* Provided records *
/-- The loop of ESAMP over any voices: the state is that of the retuned and stepped voices, the sum
adds their terms in order. -/
theorem sampleVoice_foldl (x lv : Word) {vs : List (Fin Config.nv)} (nodup : vs.Nodup) :
    ∀ acc : State × Word,
      (SameGlobals acc.1 (vs.foldl (sampleVoice x lv) acc).1 ∧
        (vs.foldl (sampleVoice x lv) acc).1.status = acc.1.status) ∧
      (∀ u, (vs.foldl (sampleVoice x lv) acc).1.voice u =
        if u ∈ vs then sampledVoice acc.1.serial x lv u (acc.1.voice u) else acc.1.voice u) ∧
      (vs.foldl (sampleVoice x lv) acc).2 =
        vs.foldl (fun out v => fadd out (sampledTerm acc.1.serial lv v (acc.1.voice v))) acc.2 := by
  induction vs with
  | nil => exact fun acc => ⟨⟨SameGlobals.refl _, rfl⟩, fun u => by simp, rfl⟩
  | cons v rest ih =>
    intro acc
    obtain ⟨hv, nodup'⟩ := List.nodup_cons.1 nodup
    obtain ⟨⟨i1, i2⟩, i3, i4⟩ := ih nodup' (sampleVoice x lv acc v)
    have g : SameGlobals acc.1 (sampleVoice x lv acc v).1 := by simp [SameGlobals, sampleVoice]
    have st : (sampleVoice x lv acc v).1.status = acc.1.status := by simp [sampleVoice]
    have se : (sampleVoice x lv acc v).1.serial = acc.1.serial := g.2.2.2.2.2.2.2.2.2.2.2
    have same : (sampleVoice x lv acc v).1.voice v = sampledVoice acc.1.serial x lv v (acc.1.voice v) := by
      simp [sampleVoice, sampledVoice]
    have other : ∀ u, u ≠ v → (sampleVoice x lv acc v).1.voice u = acc.1.voice u :=
      fun u hu => by simp [sampleVoice, hu]
    have term : (sampleVoice x lv acc v).2 =
        fadd acc.2 (sampledTerm acc.1.serial lv v (acc.1.voice v)) := by
      simp [sampleVoice, sampledTerm]
    refine ⟨⟨g.trans i1, i2.trans st⟩, fun u => ?_, ?_⟩
    · rw [List.foldl_cons, i3 u, se]
      by_cases hu : u = v
      · subst hu
        simp [hv, same]
      · simp [hu, other u hu]
    · rw [List.foldl_cons, i4, List.foldl_cons, term, se]
      refine List.foldl_ext _ _ _ fun out u hu => ?_
      rw [other u fun e => hv (e ▸ hu)]

/-- What ESAMP does before its answer (R144): the LFO phase advances once, every voice is retuned and
stepped, nothing else changes, and the sum adds the voices' terms to the dry term in ascending order. -/
theorem State.sample_spec (s : State) (x : Word) :
    SameGlobals { s with lfoPhase := fadd s.lfoPhase s.lfoRate } (s.sample x).1 ∧
      (s.sample x).1.status = s.status ∧
      (∀ v, (s.sample x).1.voice v = sampledVoice s.serial x s.lnext.2 v (s.voice v)) ∧
      (s.sample x).2 = voiceIndices.foldl
        (fun out v => fadd out (sampledTerm s.serial s.lnext.2 v (s.voice v))) (fmul s.eDry x) := by
  obtain ⟨⟨h1, h2⟩, h3, h4⟩ :=
    sampleVoice_foldl x s.lnext.2 nodup_voiceIndices (s.lnext.1, fmul s.eDry x)
  refine ⟨h1, h2, fun v => ?_, h4⟩
  rw [State.sample, h3 v]
  simp [mem_voiceIndices]

end Sys2Proof.Machine
end

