-- ==== Sys2Proof/Tests/Slice0.lean ====
section
/-!
SUPPORT. Tests of one step each, with expected values from the vectors and worked examples of the spec
(spec/95_test_vectors.md and the rules named), and for each obligation with hypotheses a state and
operands that meet them.
-/

namespace Sys2Proof.Tests

open Sys2Proof.Machine

/-! ### Helpers -/

/-- A comb voice with an empty delay line, all registers zero but the comb's. -/
def combVoice (b a y : Word) : Voice where
  buf := []
  wp := 0
  amt := 0
  last := 0
  filter := .comb ⟨b, a, y⟩
  eVgain := 0
  eNote := 0
  pVgain := 0
  pVcut := 0
  pVq := 0
  pVoff := 0

/-- A state whose four voices are `c`, all else zero. -/
def withVoice (c : Voice) : State where
  pDry := 0
  pWet := 0
  pLrate := 0
  pLdepth := 0
  pBase := 0
  status := 0
  lfoPhase := 0
  lfoRate := 0
  lfoAmt := 0
  eDry := 0
  voices := Vector.replicate Config.nv c
  cmdIn := []
  resp := none
  serial := 0

/-- Four pass-through combs (`b = 0`, `a = 1`). -/
def start : State := withVoice (combVoice 0 0x3F800000 0)

/-- What a field of the next state is, `none` when there is no next state. -/
def get {α : Type} (o : Host.Outcome State Fault Refusal) (f : State → α) : Option α :=
  match o with
  | .next t => some (f t)
  | .fault _ => none
  | .refused _ => none

/-! ### Well-formedness: the ill-formed term each check refuses -/

theorem test_wf_pwr_status : Instr.wf (.pwr .status 0) = false := by decide
theorem test_wf_pwr_cfg : Instr.wf (.pwr .cfgCap 0) = false := by decide
theorem test_wf_pwr_view : Instr.wf (.pwr (.voice 0 .dlWp) 0) = false := by decide
theorem test_sizes_legal : sizesLegal Config.cap Config.nv Config.idxw = true := by decide
theorem test_sizes_refused : sizesLegal 1 4 13 = false ∧ sizesLegal 16777217 4 25 = false ∧
    sizesLegal 5000 0 13 = false ∧ sizesLegal 5000 17 13 = false ∧ sizesLegal 5000 4 12 = false ∧
    sizesLegal 5000 4 14 = false := by decide
theorem test_straps_legal : strapsLegal 0x472C4400 0x43DC0000 = true := by decide
theorem test_straps_refused : strapsLegal 0 0x43DC0000 = false ∧ strapsLegal 0xC72C4400 0x43DC0000 = false ∧
    strapsLegal 0x472C4400 0x7F800000 = false ∧ strapsLegal 0x472C4400 0x7FC00000 = false := by decide
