-- ==== Sys2Proof/Machine/Dispatch.lean ====
section
/-!
DEFINITION. The meaning of each instruction, one arm per constructor of `Instr`, run in the state the fetch and
the pc advance leave (spec/40_step_cycle.md rule R70, stages 5 to 7).
-/
namespace Sys2Proof.Machine

def exec (i : Instr) (s : State) : Host.Outcome State Fault Refusal :=
  match i with
  | .add rd rs rt _ => Sys2Proof.Machine.execAdd rd rs rt s
  | .sub rd rs rt _ => Sys2Proof.Machine.execSub rd rs rt s
  | .addi rt rs imm => Sys2Proof.Machine.execAddi rt rs imm s
  | .lw rt rs imm => Sys2Proof.Machine.execLw rt rs imm s
  | .sw rt rs imm => Sys2Proof.Machine.execSw rt rs imm s
  | .beq rs rt off => Sys2Proof.Machine.execBeq rs rt off s
  | .unimplemented _ => Sys2Proof.Machine.execUnimplemented s

end Sys2Proof.Machine
end

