-- ==== Sys2Proof/Machine/Instances.lean ====
section
/-!
DEFINITION. Instances of the hardware side by side (spec/60_exceptions.md rule R122): each has one hardware thread and
a Machine State that its own engine alone owns, and nothing is shared between them.
-/
namespace Sys2Proof.Machine

/-- One step of instance `k` among `n` instances: its engine reads and writes its own Machine State and no other, and
there is no inter-processor interrupt (R122). The number `k` says which engine the host calls; no step reads it,
since there is no identifier register. The list of states is the model's form (assumption log 20). -/
def stepInstance {n : Nat} (k : Fin n) (machines : Vector State n) :
    Host.Outcome (Vector State n) Fault Refusal :=
  match step machines[k] with
  | .next t => .next (machines.set k t)
  | .fault f => .fault f
  | .refused r => .refused r

end Sys2Proof.Machine
end

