/-- Settles O39: a word that is none of the six decodes to UNIMPLEMENTED, so its step is the advance alone
(`step_of_unimplemented`) and its record reports nothing but the word (`traceRecord_of_unimplemented`). -/
theorem unimplementedRule : Obligations.UnimplementedRule := by
  intro s w hfetch hnone
  have hdecode : decode w = .unimplemented w :=
    decode_of_isUnimplementedWord ((isUnimplementedWord_iff_toNat w).mpr hnone)
  have hrun : s.halt = none := hfetch.1
  exact ⟨s.advance, step_of_unimplemented hfetch hdecode, rfl, fun _ => rfl, fun _ => rfl, hrun, rfl,
    rfl, traceRecord_of_unimplemented hfetch hdecode⟩

end Sys2Proof.Machine
end

section
/-!
Exceptions (spec/60_exceptions.md): the MemoryFault of LW and SW, whole (R112); the two causes of a halt and their
conditions (R110, R113, R115); and instances side by side, which share no state (R122).
-/
namespace Sys2Proof.Machine

section
variable {i : Instr} {s : State} {rt rs : RegIdx} {imm : Imm16}

/-- LW and SW whose four bytes do not all exist schedule the fault (R90, R112). -/
theorem schedule_memoryFault_of_outOfBounds (hi : i = .lw rt rs imm ∨ i = .sw rt rs imm)
    (h : s.memSize ≤ (effectiveAddress (s.reg rs) imm).toNat + 3) :
    schedule i s = .memoryFault (effectiveAddress (s.reg rs) imm) := by
  have hb : ¬ InBounds4 s.memSize (effectiveAddress (s.reg rs) imm) := Nat.not_lt.mpr h
  rcases hi with rfl | rfl
  · exact schedule_lw_of_not_inBounds hb
  · exact schedule_sw_of_not_inBounds hb

/-- LW and SW out of bounds are the halt alone (R112). -/
theorem exec_eq_takeHalt_of_outOfBounds (hi : i = .lw rt rs imm ∨ i = .sw rt rs imm)
    (h : s.memSize ≤ (effectiveAddress (s.reg rs) imm).toNat + 3) :
    exec i s = .next (s.takeHalt .memoryFault) := by
  rw [exec_eq_commit_schedule, schedule_memoryFault_of_outOfBounds hi h]
  rfl

end

/-- Exactly LW and SW out of bounds schedule the fault (R112, R115). -/
theorem exists_schedule_eq_memoryFault_iff {i : Instr} {s : State} :
    (∃ ea : Word, schedule i s = .memoryFault ea) ↔
      ∃ (rt rs : RegIdx) (imm : Imm16), (i = .lw rt rs imm ∨ i = .sw rt rs imm) ∧
        s.memSize ≤ (effectiveAddress (s.reg rs) imm).toNat + 3 := by
  constructor
  · rintro ⟨ea, h⟩
    obtain ⟨hb, rt, rs, imm, hi, rfl⟩ := schedule_eq_memoryFault h
    exact ⟨rt, rs, imm, hi, Nat.not_lt.mp hb⟩
  · rintro ⟨rt, rs, imm, hi, hb⟩
    exact ⟨_, schedule_memoryFault_of_outOfBounds hi hb⟩

/-- A schedule halts a running machine with MemoryFault exactly where it is that fault. -/
theorem State.commit_halt_eq_memoryFault_iff {s : State} (hrun : s.halt = none) (c : Scheduled) :
    (s.commit c).halt = some .memoryFault ↔ ∃ ea : Word, c = .memoryFault ea := by
  rw [State.commit_halt, hrun]
  cases c <;> simp

/-- The record of a step that MemoryFault ends: the word and its mnemonic, no access (R79, R112). -/
theorem traceRecord_of_schedule_memoryFault {s : State} {w ea : Word} (hfetch : s.Fetches w)
    (h : schedule (decode w) s.advance = .memoryFault ea) :
    traceRecord s = { cycle := s.cycle + 1, oldPC := s.pc, word := some w,
                      mnemonic := some (decode w).mnemonic, memWrite := none, memRead := none,
                      regWrite := none, verdict := .halt .memoryFault } := by
  obtain ⟨hrun, hguard, rfl⟩ := hfetch
  rw [traceRecord_of_fetch hrun hguard, fetchedRecord, h]
  rfl
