/-- The PCI Express function (Table 12-1): its header, Max_Payload_Size and Max_Read_Request_Size as programmed, in bytes, and the uncorrectable and
correctable status of Advanced Error Reporting. No row reaches configuration space (log entry 109). The
two sizes at reset are those of the PCI Express base specification (PRESUMED, log entry 181). -/
structure Pcie where
  header : List (Nat × Word) := Config.pcieHeader
  mps : Nat := 128
  mrrs : Nat := 512
  aerUncor : Word := 0
  aerCor : Word := 0
deriving DecidableEq, Repr

/-- One entry of the MSI-X table in BAR4: message address and data, and whether the vector is masked. No row writes BAR4: every vector stands unmasked,
as R392's bring-up leaves the ones in use (DESIGN CHOICE, log entry 109). -/
structure Msix where
  addr : Nat := 0
  data : Word := 0
  masked : Bool := false
deriving DecidableEq, Repr

/-- The host interface. -/
structure HostIf where
  pcie : Pcie := {}
  msix : Bank Msix 64 := Bank.fill 64 {}
  /-- The pending-bit array. -/
  msixPend : BitVec 64 := 0
  cr : Bank CR 64 := Bank.fill 64 {}
  cq : Bank CQ 64 := Bank.fill 64 {}
  buf : List Fetched := []
  firsts : List First := []
  work : List Work := []
  jnl : Journal := {}
  reqs : List ReqOut := []
  /-- REQ frames held for a predecessor: source, payload, arrival (R357). -/
  reqHeld : List (Nat × List Byte × Time) := []
  /-- SEQ of the last REQ taken of each origin and ring (R357). -/
  reqLast : List (Nat × Nat × Word) := []
  mgts : List MgtOut := []
  nextMtag : BitVec 16 := 0
  /-- Replies kept per requester (R576): requester, MTAG, reply payload. -/
  mgtReplies : List (Nat × BitVec 16 × List Byte) := []
  /-- GLB_TAGWPAGE copies: requester (1,024 for the local host) and page, most recently used first (R561). -/
  pages : List (Nat × Nat) := []
  /-- Halves of 64-bit writes held, and of reads latched: requester, offset, value (R559). -/
  loHeld : List (Nat × Nat × Word) := []
  hiLatch : List (Nat × Nat × Word) := []
  writes : List HostWrite := []
  vectors : List Nat := []
  /-- When the source of a write-1-to-clear bit last set it, by 32 × register offset + bit (R12). -/
  w1cAt : List (Nat × Time) := []
  err : BitVec 5 := 0
  dbIgn : Nat := 0
  genIgn : Nat := 0
  locked : Bool := false
  d3 : Bool := false
  eq0On : Bool := false
  eq0Ref : Bool := false
  eq0Paused : Bool := false
  eq0Wr : Nat := 0
  eq0Head : Nat := 0
deriving DecidableEq, Repr

/-! ## Pelrun and the partner pair -/

/-- A time-master candidate as a neighbour advertises it (R345): PRIO, number, DIST, LOCKED, MSEQ, when MSEQ last advanced, and when it
was last advertised. -/
structure Cand where
  prio : Nat
  num : Nat
  dist : Nat
  locked : Bool
  mseq : Nat
  adv : Option Time
  seen : Time
deriving DecidableEq, Repr

/-- One serial port (R325 to R328, R340, R345, R347, R360); port 4 is PRT. -/
structure Port where
  /-- 0 DOWN, 1 UP, 2 DEGRADED, 3 disabled. -/
  state : Nat := 0
  downAt : Time := 0
  errs : List Time := []
  bad : Nat := 0
  drops : Nat := 0
  /-- When the last normal frame put on the output has left it, and the last express frame (R340). -/
  busy : Time := 0
  xbusy : Time := 0
  /-- Drops of the device's own frames that its source has not yet been raised for (DESIGN CHOICE, log entry 171). -/
  dropPend : Bool := false
  /-- Delay and offset of the neighbour by its last TIM with a matching ECHO_TX, in 1/256 ns (R347). -/
  delay : Int := 0
  offset : Int := 0
  bytes : Nat := 0
  load : Nat := 0
  /-- TX fields of the TIM frames sent: SYSTIME in 1/256 ns, and when. -/
  txs : List (Nat × Time) := []
  /-- TX of the neighbour's last TIM and its arrival here, in 1/256 ns. -/
  echo : Option (Nat × Nat) := none
  cand : Option Cand := none
  /-- The last TIM frame heard, and the last one with a matching ECHO_TX (R347). -/
  lastTim : Option Time := none
  lastValid : Option Time := none
deriving DecidableEq, Repr

/-- Sequence window of one source (R342). -/
structure Src where
  num : Nat
  high : Nat
  seen : List Nat
  last : Time
deriving DecidableEq, Repr

/-- A frame the device put on a port: whether it ended in /V/ (R341), when its first code group leaves, and whether it is the device's own (R340). -/
structure Sent where
  port : Nat
  bytes : List Byte
  v : Bool := false
  start : Time := 0
  own : Bool := false
deriving DecidableEq, Repr
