/-- A drop's identity and the channel's place in the cycle list mirrored to the partner, on each change (Table 11-8, R154). -/
def hartItem (k : Fin 96) (addr : Nat) (s : State) : State :=
  let h := (s.chan.get k).hart
  match h.drops.find? (fun d => d.addr == addr) with
  | none => s
  | some d =>
    if drivesLogical s then
      jnlSend 1 1 0 ([5, 0] ++ leBytes 2 k.val ++ [turnByte h, BitVec.ofNat 8 addr, BitVec.ofNat 8 d.state, BitVec.ofNat 8 d.revision] ++
        (d.longAddr ++ List.replicate (5 - d.longAddr.length) 0) ++ List.replicate 11 0) s
    else s

/-- The channel serves HART: its tile LIVE behind a good link, its member driving. Otherwise its drops show NOLINK (Table 04-6). -/
def hartLinked (s : State) (k : Fin 96) : Bool :=
  let t := s.tile.get (tileOf k)
  t.state == .live && linkUp s (tileOf k) && !t.standby

/-- The drop state that Table 04-6 gives. -/
def dropState (s : State) (k : Fin 96) (d : Drop) : Nat := if hartLinked s k then d.state else 4

/-- The status word of a drop (R144). -/
def dropWord (s : State) (k : Fin 96) (d : Drop) : Word :=
  BitVec.ofNat 32 (d.fieldStatus.toNat + 256 * d.respCode.toNat + 65536 * dropState s k d)

/-- The channel whose plan in the cast holds an item. -/
def chanOfItem (s : State) (i : Nat) : Option (Fin 96) :=
  ((castAll s (·.plan)).find? (fun p => decide (planFirst p ≤ i) && decide (i < planFirst p + planCount p))).bind (fun p => asFin 96 (planK p))

/-- The status word that a MAP item of source 6 shows (R143, R144); none for any other item. -/
def statusItem (s : State) (i : Nat) : Option Word :=
  let r := (castAll s (·.item)).getD i []
  if u8 r 0 != 2 || u8 r 2 != 6 then none
  else (chanOfItem s i).bind fun k => ((s.chan.get k).hart.drops.find? (fun d => d.addr == u8 r 1)).map (dropWord s k)

/-- A drop's state changed and recorded (Table 18-3, HART STATE or IDFAULT); the new state is mirrored to the partner (Table 11-8). -/
def setDropState (k : Fin 96) (addr st : Nat) (s : State) : State :=
  let h := (s.chan.get k).hart
  match h.drops.find? (fun d => d.addr == addr) with
  | none => s
  | some d =>
    if d.state = st then s
    else
      let s1 := modHart k (modDrop addr fun d => { d with state := st }) s
      hartItem k addr (recordArgs 0x0B01 (srcOf 1 k.val) [(if st = 3 then 2 else 1) + 256 * addr + 65536 * st] s1)

/-- CSW.HART of a channel (R146): a drop in FAULT or IDFAULT, or a stale mapped tag. -/
def hartFlag (k : Fin 96) (s : State) : State :=
  let p := (castPlan s k.val).1
  let stale := s.misc.hartTags.any fun t =>
    !p.isEmpty && decide (planFirst p ≤ t.item) && decide (t.item < planFirst p + planCount p) && t.stale
  modHart k (fun h => { h with hartFault := stale || h.drops.any (fun d => d.state == 2 || d.state == 3) }) s

/-- The drops of a channel's plan, all NEW (R134). -/
def freshDrops (s : State) (k : Nat) : List Drop := (itemsOf s k 0).map fun r => { addr := u8 r 1 }

/-- The plan declares a burst drop (R142). -/
def burstPlan (s : State) (k : Nat) : Bool := (itemsOf s k 0).any fun d => bitOf (u16 d 4) 0

/-- From now on the loop must be silent before the next request: 41 τ where the plan declares a burst drop (R142), otherwise `n` τ. -/
def hartWait (k : Fin 96) (n : Nat) (s : State) : State :=
  modHart k (fun h => { h with
    quietUntil := max h.quietUntil (s.now + (if burstPlan s k.val then 41 else n) * hartTau), burstBy := none }) s

/-- The cast's plan from its start: every drop to be identified, and a burst loop heard first (R134, R142, Table 04-9). -/
def freshPlan (k : Fin 96) (s : State) : State :=
  let s1 := modHart k (fun h => { h with old := none, nextTurn := 0 }) s
  hartFlag k (hartWait k 0 (modHart k (fun h => { h with drops := freshDrops s1 k.val }) s1))

/-- The drop is identified in its next turn (R134, R135). -/
def needsIdent (d : Drop) : Bool := d.longAddr.isEmpty || d.reident || d.state == 3

/-- A turn of an address identifies its drop. -/
def identifies (h : Hart) (addr : Nat) : Bool := match h.drops.find? (fun d => d.addr == addr) with | some d => needsIdent d | none => true

/-- The modem of a channel may transmit (R126, R154), and Studio runs (R17). -/
def hartMay (s : State) (k : Fin 96) : Bool :=
  let m := chHartm (castRec s k.val)
  hartLinked s k && (m = 1 || m = 2) && s.flt.studioUp && !(s.chan.get k).hart.couchHold &&
    (s.pair.state == .solo || drivesLogical s || !paired s)

/-- Length in half-nanoseconds of a worst-case attempt of a request with `n` data bytes and a reply of `m` (R137). -/
def attemptTime (s : State) (k : Nat) (long : Bool) (n m : Nat) : Nat :=
  let p := planOf s k
  let hd := planPre p + 1 + (if long then 5 else 1) + 1 + 1 + 1
  hartTau * ((hd + n) + planTreply p + (hd + m) + 2)

/-- A frame in HART payloads of at most 13 bytes: the first with START, the last with END (Table 04-4). -/
def hartPayloads : Nat → Bool → List Byte → List (List Byte)
  | 0, _, _ => []
  | n + 1, first, b =>
    let d := b.take 13
    let last := decide (b.length ≤ 13)
    let p := [BitVec.ofNat 8 (b2n first + 2 * b2n last), BitVec.ofNat 8 d.length] ++ d ++ List.replicate (14 - d.length) 0
    p :: (if last then [] else hartPayloads n false (b.drop 13))

/-- A request handed to the modem in HART payloads (R129), and the instant by which its reply must begin (R138). -/
def sendRequest (k : Fin 96) (addr : Nat) (long : List Byte) (cmd : Nat) (data : List Byte) (s : State) : State :=
  let p := planOf s k.val
  let f := hartFrame (planPre p) addr long (cmdByte cmd) (cmdData cmd data)
  modHart k (fun h => { h with frame := f, out := hartPayloads 23 true f, request := some (addr, cmd), tries := h.tries + 1, burstBy := none,
                               replyBy := some (s.now + hartTau * (f.length + planTreply p)) }) s

/-- The host transaction's request: polling address, command and data of a HARTTX descriptor (Table 12-7). -/
def harttxReq (w : Work) : Nat × Nat × List Byte :=
  let n := u8 w.bytes 38
  (u8 w.bytes 34, cmdNo (u8 w.bytes 35) (u16 w.bytes 36), if bitOf (u16 w.bytes 2) 0 then w.payload.take n else slice w.bytes 48 n)

/-- The VERIFY item of a write command (Table 14-16). -/
def verifyItem (s : State) (k : Nat) (cmd : Nat) : Option Rec := (itemsOf s k 3).find? (fun r => cmdNo (u8 r 1) (u16 r 4) == cmd)

/-- The STARTED mark of a write-class request goes into the journal, and to the store where ACCEPT would (R150, R29, R372). -/
def startMark (w : WorkRef) (s : State) : State :=
  let s1 := journal 3 (refBytes w) s
  let s2 := modWork w (fun x => { x with marked := true, stored := false, jend := s1.host.jnl.head }) s1
  if partnerArmed s || holdOk s then s2
  else { s2 with nvs := { s2.nvs with store := { s2.nvs.store with jobs := s2.nvs.store.jobs ++ [.journal (some w)] } } }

* Your task *
Reproduce, exactly and without additions, the run of lines from the start of the listing above to the line bearing "(SameGlobals acc.1 (vs.foldl", inclusive.

* Finished exercise *
/-- The loop of ESAMP over any voices: the state is that of the retuned and stepped voices, the sum
adds their terms in order. -/
theorem sampleVoice_foldl (x lv : Word) {vs : List (Fin Config.nv)} (nodup : vs.Nodup) :
    ∀ acc : State × Word,
      (SameGlobals acc.1 (vs.foldl (sampleVoice x lv) acc).1 ∧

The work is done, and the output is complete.